Steven Shulman is an insurance broker, real estate investor and the founder of a nonprofit charity that saves the lives of pets in distress, Animal Care Now. He grew up in Miami Beach and served two years in prison after being arrested for possession of quaaludes. He received his civil rights back in the 1980s and has become an advocate for convicted felons who have been denied the same privileged he has received. Shulman just released a memoir of his life called, My Uncle Gloria.


 

I’m a convicted felon.

Back in April 1981, I made a mistake in trusting an acquaintance.

That mistake got me arrested, convicted, and sentenced to five years in state prison for possession of methaqualone.

After completing two years in prison, two years parole, and being released from all government supervision, I applied to Florida’s office of executive clemency to have my civil rights restored.

I was lucky.

The process only took me a few years.

I have done incredibly well with my life because I was afforded a second chance.

In 1988 I had all my civil rights restored, including: the right to vote, travel abroad, perform jury duty, hold public office, and be employed in certain government organizations.

Since then I’ve created a great life for myself.

Steven Shulman during a period where he was using a lot of drugs.

I’m a successful insurance broker, real estate investor, published author and  founder of a nonprofit charity that saves the lives of pets in distress.

I hold the proud distinction of being the first convicted felon to be issued a real estate license in Florida, and the first convicted felon in Florida to be issued an insurance license.

I made a mistake when I was young.

I served my time.

And I have done incredibly well with my life because I was afforded a second chance.
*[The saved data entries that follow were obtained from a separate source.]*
/-! ### setLong32 -/

@[simp] theorem State.setLong32_cmd (a : Acc32) (pos rem : W64) (p : Phase) (s : State) : (s.setLong32 a pos rem p).cmd = s.cmd := rfl
@[simp] theorem State.setLong32_len (a : Acc32) (pos rem : W64) (p : Phase) (s : State) : (s.setLong32 a pos rem p).len = s.len := rfl
@[simp] theorem State.setLong32_seed0 (a : Acc32) (pos rem : W64) (p : Phase) (s : State) : (s.setLong32 a pos rem p).seed0 = s.seed0 := rfl
@[simp] theorem State.setLong32_seed1 (a : Acc32) (pos rem : W64) (p : Phase) (s : State) : (s.setLong32 a pos rem p).seed1 = s.seed1 := rfl
@[simp] theorem State.setLong32_resLo (a : Acc32) (pos rem : W64) (p : Phase) (s : State) : (s.setLong32 a pos rem p).resLo = s.resLo := rfl
@[simp] theorem State.setLong32_resHi (a : Acc32) (pos rem : W64) (p : Phase) (s : State) : (s.setLong32 a pos rem p).resHi = s.resHi := rfl
@[simp] theorem State.setLong32_status (a : Acc32) (pos rem : W64) (p : Phase) (s : State) : (s.setLong32 a pos rem p).status = s.status := rfl
@[simp] theorem State.setLong32_phase (a : Acc32) (pos rem : W64) (p : Phase) (s : State) : (s.setLong32 a pos rem p).phase = p := rfl
@[simp] theorem State.setLong32_pos (a : Acc32) (pos rem : W64) (p : Phase) (s : State) : (s.setLong32 a pos rem p).pos = pos := rfl
@[simp] theorem State.setLong32_rem (a : Acc32) (pos rem : W64) (p : Phase) (s : State) : (s.setLong32 a pos rem p).rem = rem := rfl
@[simp] theorem State.setLong32_roll (a : Acc32) (pos rem : W64) (p : Phase) (s : State) : (s.setLong32 a pos rem p).roll = s.roll := rfl
@[simp] theorem State.setLong32_acc (a : Acc32) (pos rem : W64) (p : Phase) (s : State) : (s.setLong32 a pos rem p).acc = a := rfl
@[simp] theorem State.setLong32_mem (a : Acc32) (pos rem : W64) (p : Phase) (s : State) : (s.setLong32 a pos rem p).mem = s.mem := rfl
@[simp] theorem State.setLong32_script (a : Acc32) (pos rem : W64) (p : Phase) (s : State) : (s.setLong32 a pos rem p).script = s.script := rfl
@[simp] theorem State.setLong32_hostData (a : Acc32) (pos rem : W64) (p : Phase) (s : State) : (s.setLong32 a pos rem p).hostData = s.hostData := rfl
@[simp] theorem State.setLong32_refusals (a : Acc32) (pos rem : W64) (p : Phase) (s : State) : (s.setLong32 a pos rem p).refusals = s.refusals := rfl
@[simp] theorem State.setLong32_msgChanged (a : Acc32) (pos rem : W64) (p : Phase) (s : State) : (s.setLong32 a pos rem p).msgChanged = s.msgChanged := rfl
@[simp] theorem State.setLong32_free (a : Acc32) (pos rem : W64) (p : Phase) (s : State) : (s.setLong32 a pos rem p).free = s.free := rfl
@[simp] theorem State.setLong32_cuts (a : Acc32) (pos rem : W64) (p : Phase) (s : State) : (s.setLong32 a pos rem p).cuts = s.cuts := rfl

/-! ### finish -/

@[simp] theorem State.finish_cmd (r : Pair) (s : State) : (s.finish r).cmd = s.cmd := rfl
@[simp] theorem State.finish_len (r : Pair) (s : State) : (s.finish r).len = s.len := rfl
@[simp] theorem State.finish_seed0 (r : Pair) (s : State) : (s.finish r).seed0 = s.seed0 := rfl
@[simp] theorem State.finish_seed1 (r : Pair) (s : State) : (s.finish r).seed1 = s.seed1 := rfl
@[simp] theorem State.finish_resLo (r : Pair) (s : State) : (s.finish r).resLo = r.lo := rfl
@[simp] theorem State.finish_resHi (r : Pair) (s : State) : (s.finish r).resHi = r.hi := rfl
@[simp] theorem State.finish_status (r : Pair) (s : State) : (s.finish r).status = .done := rfl
@[simp] theorem State.finish_phase (r : Pair) (s : State) : (s.finish r).phase = .idle := rfl
@[simp] theorem State.finish_mem (r : Pair) (s : State) : (s.finish r).mem = s.mem := rfl
@[simp] theorem State.finish_script (r : Pair) (s : State) : (s.finish r).script = s.script := rfl
@[simp] theorem State.finish_hostData (r : Pair) (s : State) : (s.finish r).hostData = s.hostData := rfl
@[simp] theorem State.finish_refusals (r : Pair) (s : State) : (s.finish r).refusals = s.refusals := rfl
@[simp] theorem State.finish_msgChanged (r : Pair) (s : State) : (s.finish r).msgChanged = false := rfl
@[simp] theorem State.finish_free (r : Pair) (s : State) : (s.finish r).free = s.free + 12 := rfl
@[simp] theorem State.finish_cuts (r : Pair) (s : State) : (s.finish r).cuts = s.cuts := rfl

/-! ### popScript -/

@[simp] theorem State.popScript_cmd (rest : List HostMove) (s : State) : (s.popScript rest).cmd = s.cmd := rfl
@[simp] theorem State.popScript_len (rest : List HostMove) (s : State) : (s.popScript rest).len = s.len := rfl
@[simp] theorem State.popScript_seed0 (rest : List HostMove) (s : State) : (s.popScript rest).seed0 = s.seed0 := rfl
@[simp] theorem State.popScript_seed1 (rest : List HostMove) (s : State) : (s.popScript rest).seed1 = s.seed1 := rfl
@[simp] theorem State.popScript_resLo (rest : List HostMove) (s : State) : (s.popScript rest).resLo = s.resLo := rfl
@[simp] theorem State.popScript_resHi (rest : List HostMove) (s : State) : (s.popScript rest).resHi = s.resHi := rfl
@[simp] theorem State.popScript_status (rest : List HostMove) (s : State) : (s.popScript rest).status = s.status := rfl
@[simp] theorem State.popScript_phase (rest : List HostMove) (s : State) : (s.popScript rest).phase = s.phase := rfl
@[simp] theorem State.popScript_pos (rest : List HostMove) (s : State) : (s.popScript rest).pos = s.pos := rfl
@[simp] theorem State.popScript_rem (rest : List HostMove) (s : State) : (s.popScript rest).rem = s.rem := rfl
@[simp] theorem State.popScript_roll (rest : List HostMove) (s : State) : (s.popScript rest).roll = s.roll := rfl
@[simp] theorem State.popScript_acc (rest : List HostMove) (s : State) : (s.popScript rest).acc = s.acc := rfl
@[simp] theorem State.popScript_mem (rest : List HostMove) (s : State) : (s.popScript rest).mem = s.mem := rfl
@[simp] theorem State.popScript_script (rest : List HostMove) (s : State) : (s.popScript rest).script = rest := rfl
@[simp] theorem State.popScript_hostData (rest : List HostMove) (s : State) : (s.popScript rest).hostData = s.hostData := rfl
@[simp] theorem State.popScript_refusals (rest : List HostMove) (s : State) : (s.popScript rest).refusals = s.refusals := rfl
@[simp] theorem State.popScript_msgChanged (rest : List HostMove) (s : State) : (s.popScript rest).msgChanged = s.msgChanged := rfl
@[simp] theorem State.popScript_free (rest : List HostMove) (s : State) : (s.popScript rest).free = s.free := rfl
@[simp] theorem State.popScript_cuts (rest : List HostMove) (s : State) : (s.popScript rest).cuts = s.cuts := rfl
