/-- On a long path a command is BUSY after INIT and after each block step. -/
theorem runLong_busy {i : Instr} {s : State} (hplaced : s.msg.Placed)
    (hlong : takesShortPath s.cuts i s.len.toNat = false) {k : Nat}
    (hk : k ≤ loopSteps i s.len.toNat) :
    ∃ t, runPhases (engineOf i) (k + 1) s.launch = .ok t ∧ BusyAfterInit i s k t := by
  cases i
  case hash32 => exact runLong32_busy hplaced (takesShortPath_hash32_eq_false.mp hlong) hk
  case hash64 | hash64s | hash64ss =>
    exact runLong64_busy (by simp) hplaced ((takesShortPath_64_eq_false (by simp)).mp hlong) hk
  case hash128 | hash128s => exact runLong128_busy (by simp) hplaced hlong hk

/-- After INIT and each further step but the last a command is BUSY (R195). -/
theorem run_busy {i : Instr} {s : State} (hplaced : s.msg.Placed) {k : Nat}
    (hk : k + 2 ≤ commandSteps s.cuts i s.len.toNat) :
    ∃ t, runPhases (engineOf i) (k + 1) s.launch = .ok t ∧ BusyAfterInit i s k t := by
  unfold commandSteps at hk
  cases hpath : takesShortPath s.cuts i s.len.toNat with
  | true =>
    rw [hpath, if_pos rfl] at hk
    obtain rfl : k = 0 := by omega
    exact runShort_busy hpath
  | false =>
    rw [hpath, if_neg Bool.false_ne_true] at hk
    exact runLong_busy hplaced hpath (by omega)

/-- Settles O55: the START, then `run_busy`. -/
theorem busyUntilLastStep : Obligations.BusyUntilLastStep := by
  intro i s hplaced hscript hidle hdec k hlow hhigh
  obtain ⟨j, rfl⟩ : ∃ j, k = j + 1 := ⟨k - 1, by omega⟩
  rw [run_start_eq_runPhases hscript hidle hdec]
  cases j with
  | zero => exact ⟨(s.popScript []).launch, rfl, rfl, by omega, by omega⟩
  | succ j =>
    obtain ⟨t, hrun, hstatus, hstart, hpos⟩ := run_busy (s := s.popScript []) hplaced hhigh
    exact ⟨t, congrArg outcomeOf hrun, hstatus, fun h => hstart (by omega), fun _ => hpos⟩

/-! ### Big step and small step -/

/-- The host's program is none of a command's operands (R21). -/
theorem commandValue_popScript (i : Instr) (s : State) (rest : List HostMove) :
    commandValue i (s.popScript rest) = commandValue i s := by
  cases i <;> rfl

/-- As many phases as R195 counts end a command on a placed message where `exec` ends it. -/
theorem runPhases_commandSteps {i : Instr} {s : State} (hplaced : s.msg.Placed) :
    ∃ r t, commandValue i s = .ok r ∧
      runPhases (engineOf i) (commandSteps s.cuts i s.len.toNat) s.launch = .ok t ∧
      exec i s = .next t ∧ CommandEnd s r t := by
  obtain ⟨r, hr⟩ := (commandValue_stops i s).total hplaced
  have hrun := command_run i s
  rw [hr] at hrun
  obtain ⟨t, ht, hend⟩ := hrun
  obtain ⟨d, hd⟩ := Nat.exists_eq_add_of_le (commandSteps_le s.cuts i s.len.toNat)
  refine ⟨r, t, hr, ht, ?_, hend⟩
  rw [exec_eq_runCommand, runCommand, hd, runPhases_add, ht]
  exact congrArg outcomeOf (runPhases_idle _ d hend.phase)

/-- Settles O56: the START, then `runPhases_commandSteps`. -/
theorem bigStepEqualsSmallStep : Obligations.BigStepEqualsSmallStep := by
  intro i s hplaced hscript hidle hdec
  obtain ⟨r, t, hr, hrun, hexec, hend⟩ := runPhases_commandSteps (i := i) (s := s.popScript []) hplaced
  rw [commandValue_popScript] at hr
  refine ⟨r, t, hr, ?_, hexec, hend.resLo, hend.resHi, hend.status, hend.phase⟩
  rw [run_start_eq_runPhases hscript hidle hdec]
  exact congrArg outcomeOf hrun

end Sys2Proof.Machine
end

section
/-! PROOFS. The decoder and the encoder (30_encoding.md R60, R61, R65). -/

namespace Sys2Proof.Machine

/-- Settles O1: the decoder on the six words of the table. -/
theorem decodeMapMatchesTable : Obligations.DecodeMapMatchesTable :=
  ⟨rfl, rfl, rfl, rfl, rfl, rfl, rfl, rfl, rfl, rfl, rfl, rfl⟩

theorem decode_encode (i : Instr) : decode (encode i) = .ok i := by
  cases i <;> rfl

theorem cmdWellFormed_encode (i : Instr) : cmdWellFormed (encode i) = true := by
  cases i <;> decide

/-- A descriptor is `RSV` in front of `OP` (R60). -/
theorem rsvField_append_opField (b : Byte) : rsvField b ++ opField b = b :=
  BitVec.extractLsb'_append_extractLsb'_eq_extractLsb' (by decide) |>.trans (by simp)

/-- The opcodes 0 to 5 are the low bits of the six descriptors (R61). -/
theorem encode_of_decodeOp {op : BitVec 3} {i : Instr} (h : decodeOp op = .ok i) :
    encode i = 0#5 ++ op := by
  revert h
  cases i <;> decide +revert

/-- The opcode map rejects 6 and 7 only (R65). -/
theorem decodeOp_isError_iff (op : BitVec 3) :
    (∃ r, decodeOp op = .error r) ↔ op = 6#3 ∨ op = 7#3 := by
  have hbool : (decodeOp op).isOk = false ↔ op = 6#3 ∨ op = 7#3 := by decide +revert
  rw [← hbool]
  cases decodeOp op <;> simp [Except.isOk, Except.toBool]

/-- Settles O2: a decoded descriptor has `RSV` zero, so it is its `OP`. -/
theorem decodeEncodeRoundTrip : Obligations.DecodeEncodeRoundTrip := by
  refine ⟨fun i => ⟨decode_encode i, cmdWellFormed_encode i⟩, fun b i h => ?_⟩
  unfold decode at h
  split at h
  · rename_i hrsv
    rw [encode_of_decodeOp h, ← hrsv, rsvField_append_opField]
  · cases h

/-- R65, in the decoder's terms. -/
theorem decode_isError_iff (b : Byte) :
    (∃ r, decode b = .error r) ↔ opField b = 6#3 ∨ opField b = 7#3 ∨ rsvField b ≠ 0#5 := by
  unfold decode
  by_cases hrsv : rsvField b = 0#5
  · rw [if_pos hrsv, decodeOp_isError_iff]
    simp [hrsv]
  · rw [if_neg hrsv]
    simp [hrsv]

/-- Settles O3: `decode_isError_iff`. -/
theorem reservedDescriptorsRejected : Obligations.ReservedDescriptorsRejected := decode_isError_iff

end Sys2Proof.Machine
end

section
/-! PROOFS. Launch, completion and the host's accesses (10_state.md section 2, 60_exceptions.md sections 2 to
4, 70_reset_and_hazards.md sections 1 and 3). -/

namespace Sys2Proof.Machine

/-- A step takes the head of the host's program (R173). -/
theorem step_cons {s : State} {move : HostMove} {rest : List HostMove} (h : s.script = move :: rest) :
    step s = hostStep move rest s := by
  rw [step, h]

theorem step_nil {s : State} (h : s.script = []) : step s = coreStep s := by
  rw [step, h]

theorem onStart_refuses (accept : Instr → State → Host.Outcome State Fault Refusal) {s : State}
    {r : Reject} (hs : s.status ≠ .busy) (hr : decode s.cmd = .error r) :
    onStart accept s = .next s.refuse := by
  rcases onStart_cases (rfl : onStart accept s = _) with ⟨h, _⟩ | ⟨_, _, h⟩ | ⟨_, i, hi, _⟩
  · exact absurd h hs
  · exact h
  · rw [hr] at hi
    cases hi

/-- Settles O41: the call is a START whose accepted command is `exec`. -/
theorem stepRunsDecodedInstruction : Obligations.StepRunsDecodedInstruction := by
  intro s rest hscript
  rw [step_cons hscript]
  exact ⟨fun i hidle hi => onStart_accepts exec (s := s.popScript rest) hidle hi,
    fun hbusy => onStart_of_busy exec (s := s.popScript rest) hbusy⟩

/-- Settles O42: an accepted START is `State.launch`. -/
theorem acceptedStartSetsBusy : Obligations.AcceptedStartSetsBusy := by
  intro s rest i hscript hidle hi
  rw [step_cons hscript]
  exact onStart_accepts acceptStart (s := s.popScript rest) hidle hi

/-- Settles O43: a reserved descriptor does not decode, so the START is refused. -/
theorem reservedStartRefused : Obligations.ReservedStartRefused := by
  intro s move rest hmove hscript hidle hreserved
  obtain ⟨r, hr⟩ := (decode_isError_iff s.cmd).mpr hreserved
  rw [step_cons hscript]
  rcases hmove with rfl | rfl
  · exact onStart_refuses acceptStart (s := s.popScript rest) hidle hr
  · exact onStart_refuses exec (s := s.popScript rest) hidle hr

/-- Settles O45: while not BUSY `hostWrite` is a write of the named register. -/
theorem hostWritesReachOperandsOnly : Obligations.HostWritesReachOperandsOnly := by
  intro s reg v rest hscript
  rw [step_cons hscript]
  refine ⟨fun hbusy => ?_, fun hidle => ?_⟩
  · exact congrArg _ (hostWrite_of_busy reg v (s.popScript rest) hbusy)
  · rw [hostStep]
    unfold hostWrite
    split
    · rename_i hbusy
      exact absurd hbusy hidle
    · cases reg <;> rfl

theorem readResult_of_done (v : W64) {s : State} (h : s.status = .done) :
    readResult v s = s.deliver v := by
  simp only [readResult, h]

/-- A result read before DONE returns a free value (R192). -/
theorem readResult_of_not_done (v : W64) {s : State} (h : s.status ≠ .done) :
    readResult v s = { s with hostData := Config.freeWord s.free, free := s.free + 1 } := by
  unfold readResult
  split
  · contradiction
  · rfl

/-- A read of `RES_LO` or `RES_HI` before DONE: the whole next state (R23, R192). -/
theorem step_read_result_of_not_done {s : State} {reg : HostReg} {rest : List HostMove}
    (hscript : s.script = .read reg :: rest) (hreg : reg = .resLo ∨ reg = .resHi)
    (h : s.status ≠ .done) :
    step s = .next { s with
      script := rest, hostData := Config.freeWord s.free, free := s.free + 1 } := by
  rw [step_cons hscript]
  rcases hreg with rfl | rfl
  · exact congrArg _ (readResult_of_not_done _ (s := s.popScript rest) h)
  · exact congrArg _ (readResult_of_not_done _ (s := s.popScript rest) h)

/-- Settles O46: one alternative per register. -/
theorem hostReadsReturnRegisters : Obligations.HostReadsReturnRegisters := by
  intro s reg rest hscript
  refine ⟨?_, ?_, ?_, ?_, ?_, ?_, ?_, fun hreg => step_read_result_of_not_done hscript hreg⟩
  all_goals
    rintro rfl
    rw [step_cons hscript]
  case refine_1 | refine_2 | refine_3 | refine_4 => rfl
  case refine_5 =>
    show Host.Outcome.next { s with script := rest, hostData := s.status.code.zeroExtend 64 } = _
    cases s.status <;> rfl
  case refine_6 | refine_7 =>
    intro hdone
    exact congrArg _ (readResult_of_done _ (s := s.popScript rest) hdone)

/-- Settles O47: the reset input leaves IDLE, and a CORE not BUSY stays as it is. -/
theorem resetAbandonsCommand : Obligations.ResetAbandonsCommand := by
  intro s rest hscript
  exact ⟨_, step_cons hscript, rfl, rfl, rfl, rfl, fun u hidle hempty =>
    (step_nil hempty).trans (coreStep_of_not_busy hidle)⟩

/-- Settles O48: what R35 gives for reset, and the reset input. -/
theorem resetStateIsIdle : Obligations.ResetStateIsIdle :=
  ⟨rfl, rfl, rfl, fun _ _ hscript => ⟨_, step_cons hscript, rfl, rfl, rfl⟩⟩

/-! ### A START together with a step of CORE (R175) -/

/-- CORE's own step changes no operand (R20, R22, R196). -/
theorem coreStep_sameOperands {s t : State} (h : coreStep s = .next t) : SameOperands s t := by
  rcases coreStep_cases h with ⟨rfl, _⟩ | ⟨_, i, _, hphase⟩
  · exact .rfl
  · exact phaseStep_sameOperands hphase

/-- A step that completes a command leaves its legal descriptor in `CMD`. -/
theorem coreStep_done_decodes {s t : State} (hbusy : s.status = .busy) (h : coreStep s = .next t)
    (hdone : t.status = .done) : ∃ i, decode t.cmd = .ok i := by
  rcases coreStep_cases h with ⟨rfl, _⟩ | ⟨_, i, hi, hphase⟩
  · rw [hbusy] at hdone
    cases hdone
  · exact ⟨i, by rw [(phaseStep_sameOperands hphase).cmd, hi]⟩

theorem step_startTogether {s t : State} {rest : List HostMove}
    (hscript : s.script = .startTogether :: rest) (h : coreStep (s.popScript rest) = .next t) :
    step s = onStart acceptStart t := by
  rw [step_cons hscript]
  simp only [hostStep, h]

/-- Settles O52: CORE's step by `step_startTogether`, then the START on the state it leaves. -/
theorem completionPrecedesStart : Obligations.CompletionPrecedesStart := by
  intro s rest hscript
  refine ⟨fun t hbusy hcore => ⟨fun hdone => ⟨?_, ?_⟩, fun hbusy' => ?_⟩, fun hidle => ?_⟩
  · obtain ⟨i, hi⟩ := coreStep_done_decodes (s := s.popScript rest) hbusy hcore hdone
    rw [step_startTogether hscript hcore]
    exact onStart_accepts acceptStart (by simp [hdone]) hi
  · rintro u r rest' rfl hr
    exact step_read_result_of_not_done rfl hr (by simp)
  · rw [step_startTogether hscript hcore, onStart_of_busy acceptStart hbusy']
  · have hcore : coreStep (s.popScript rest) = .next (s.popScript rest) := coreStep_of_not_busy hidle
    rw [step_startTogether hscript hcore]
    rfl

/-! ### A changed message (R48) -/

/-- The state with the mark of R48 clear. -/
def State.unmark (s : State) : State := { s with msgChanged := false }

/-- The state with its two result words drawn freely (R48, log entry 3). -/
def State.freeResults (t : State) : State :=
  { t with
    resLo := Config.freeWord t.free, resHi := Config.freeWord (t.free + 1), free := t.free + 2 }

/-- The mark is none of the inputs of a terminal phase. -/
theorem short_unmark (i : Instr) (s : State) : (engineOf i).short s.unmark = (engineOf i).short s := by
  cases i <;> rfl

theorem tail_unmark (i : Instr) (s : State) : (engineOf i).tail s.unmark = (engineOf i).tail s := by
  cases i <;> rfl

/-- A completion with the mark differs from the one without it in the two result words. -/
theorem complete_of_mark (r : Pair) {s : State} (h : s.msgChanged = true) :
    s.complete r = (s.unmark.complete r).freeResults := by
  rw [State.complete_of_changed r s h, State.complete_of_unchanged r s.unmark rfl]
  rfl

/-- A marked command that completes does so with free result words, and else as the unmarked one. -/
theorem phaseStep_of_mark {i : Instr} {s t : State} (hmark : s.msgChanged = true)
    (hbusy : s.status = .busy) (h : phaseStep (engineOf i) s.unmark = .ok t)
    (hdone : t.status = .done) : phaseStep (engineOf i) s = .ok t.freeResults := by
  rcases phaseStep_status h with ⟨hp | hp, _⟩ | ⟨_, _, hstatus, _⟩
  · rw [phaseStep_short _ hp, short_unmark] at h
    obtain ⟨r, hr, ht⟩ := bind_ok h
    cases ht
    rw [phaseStep_short (s := s) _ hp, hr, ← complete_of_mark r hmark]
    rfl
  · rw [phaseStep_tail _ hp, tail_unmark] at h
    obtain ⟨r, hr, ht⟩ := bind_ok h
    cases ht
    rw [phaseStep_tail (s := s) _ hp, hr, ← complete_of_mark r hmark]
    rfl
  · rw [hdone] at hstatus
    exact absurd (hstatus.trans hbusy) (by simp)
Fortunately, I didn’t have to deal with a governor like Rick Scott.

There is of course a massive irony in all of this.

He’s a man with absolute dictatorial power who routinely denies people their right to vote after they’ve paid their debt back to society.

Scott doesn’t care if people turn their lives around.

He wants to keep them as second-class citizens- forever.

Shulman receiving his wife as a visitor while he was in prison.

25% of Florida’s black population is currently unable to vote due to prior felony convictions.

And right now, there’s more than 1.8 million people with felony convictions who have been permanently disenfranchised and cannot vote.

There is of course a massive irony in all of this.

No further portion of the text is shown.